- **EXERCISE OBJECTIVE**:
Whenever a line in the entries below contains "structure", copy that line.
[[ EXTRACTED RECORDS open ]]
/-- A request to the RISC-V Debug Module (R540, R649, R651): halt or resume a hart; read or write a register of a halted hart,
numbered as abstract commands number it (0x0000 up CSRs, 0x1000 up x0 to x31, 0x1020 up f0 to f31); write word `i` of the
8-word program buffer; run the program buffer on a halted hart; a system bus access. -/
inductive DbgReq where
  | halt (h : Nat)
  | resume (h : Nat)
  | readReg (h r : Nat)
  | writeReg (h r v : Nat)
  | buffer (i w : Nat)
  | runBuffer (h : Nat)
  | bus (acc : Access)
deriving DecidableEq, Repr

/-- An image in a slot of the flash (R642): its 512-byte header and its body. -/
structure BootImg where
  header : List Nat
  body : List Nat
deriving DecidableEq, Repr

/-- What the boot ROM reads from the flash (R777, R778): the 64-byte directory and the images of slots A and B; none is a
flash read error. -/
structure BootFlash where
  dir : Option (List Nat)
  a : Option BootImg
  b : Option BootImg
deriving DecidableEq, Repr

/-- A planned place (R310, R313): the queue served (or for uplink 8 times the station plus the TID), streams, the ball power
per stream in 0.25 dBm of the sounding behind the station's record (R312), MPDUs and octets. -/
structure PlaceFact where
  queue : Nat
  nss : Nat
  soundPow : Int
  mpdus : Nat
  octets : Nat
deriving DecidableEq, Repr

/-- An RU of a candidate plan; METHOD, NG and LINE_BASE are those of the precoder job a new group needs (R198, R314). -/
structure RuFact where
  size : Nat
  pos : Nat
  precId : Nat
  nullReq : Bool
  nnull : Nat
  precBeat : Nat
  method : Nat
  ng : Nat
  lineBase : Nat
  places : List PlaceFact
deriving DecidableEq, Repr

/-- A PPDU of a candidate plan: what R177 leaves to the scheduler. `align` names the other radio of an aligned set; `trig` is
the type of a KIND 2 trigger as IEEE 802.11 numbers them (0 basic, 1 beamforming report poll, 2 MU-BAR, 3 MU-RTS, 4 BSRP),
`pad` the padding of an MU-RTS in µs (R317), `ndpa` how long the NDPA of a KIND 3 exchange lasts in 0.1 µs (R186). -/
structure PpduFact where
  kind : Nat
  trig : Nat
  pad : Nat
  ndpa : Nat
  align : Option Nat
  bssid : Nat
  ofs : Nat
  dur : Nat
  resp : Nat
  bw : Nat
  punct : Nat
  chains : Nat
  ulDur : Nat
  ulGiLtf : Nat
  ulNltf : Nat
  rus : List RuFact
deriving DecidableEq, Repr

/-- What the air shows in a slot (R237): the device time in ns of the slot boundary, and the energy of each 20 MHz subchannel in dBm,
the primary channel first. -/
structure Medium where
  atNs : Nat
  primary : Int
  energy : List Int
deriving DecidableEq, Repr

/-- What a security command meets outside its data: the first OTP word that lacks a bit on reading back (R620), and whether the two
computations of R637 differed. -/
structure SecFact where
  progBad : Option Nat
  mismatch : Bool
deriving DecidableEq, Repr

/-- A user of a TB PPDU of another cell whose estimate is passed on (R358, R360): its place among those given to the receive path, and
the 20 MHz subchannel of each group of the IEEE 802.11 grouping list for the channel and VEN_NULL's NG. -/
structure ForeignFact where
  user : Nat
  groupSub : List Nat
deriving DecidableEq, Repr

/-- Noise samples of a round in one subchannel (R170): how long in µs, whether the instance was armed and its radio transmitting
meanwhile, the subchannel's power over the last 4 µs and that of each chain, in mW times 2^64. -/
structure NfBlock where
  us : Nat
  armed : Bool
  transmitting : Bool
  recent : Nat
  chains : List Nat
deriving DecidableEq, Repr

/-- The samples of a round: instance, subchannel, blocks. -/
structure NfFact where
  inst : Nat
  sub : Nat
  blocks : List NfBlock
deriving DecidableEq, Repr

/-- What the sensors say at a boundary: the sum of voltage code times current code of the beat's samples (R679), the
temperature of each on-chip sensor in degrees (R686) and of each quad's junction (R103), the chip power over the round in mW (R680) and the noise floors of
the round (R171); and whether the governor's work is done by its deadline (R27). -/
structure BeatFact where
  viSum : Nat
  temps : List Int
  quadTemps : List Int
  chipMw : Nat
  floors : List NfFact
  onTime : Bool
deriving DecidableEq, Repr
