-- ==== Sys2Proof/Machine/Fields.lean ====
section
/-! DEFINITION. The fields of the registers, one constant per field of the spec's register tables
(the tables stand at the end of each chapter; the docstring of a group names the chapter). A field is its page
offset, the stride of an indexed register, its lowest bit and its width. -/

namespace Sys2Proof.Machine

/-- A field of a register: page offset, stride between instances, lowest bit, width in bits. -/
structure Fld where
  off : Nat
  stride : Nat
  lo : Nat
  w : Nat
deriving DecidableEq, Repr

/-- The same field of instance `i` of an indexed register. -/
def Fld.at (f : Fld) (i : Nat) : Fld := { f with off := f.off + f.stride * i }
[[ EXTRACTED RECORDS closed ]]
- **OUTPUT FOR THIS TASK**:
structure BootImg where
structure BootFlash where
structure PlaceFact where
structure RuFact where
structure PpduFact where
structure Medium where
structure SecFact where
structure ForeignFact where
structure NfBlock where
structure NfFact where
structure BeatFact where
structure Fld where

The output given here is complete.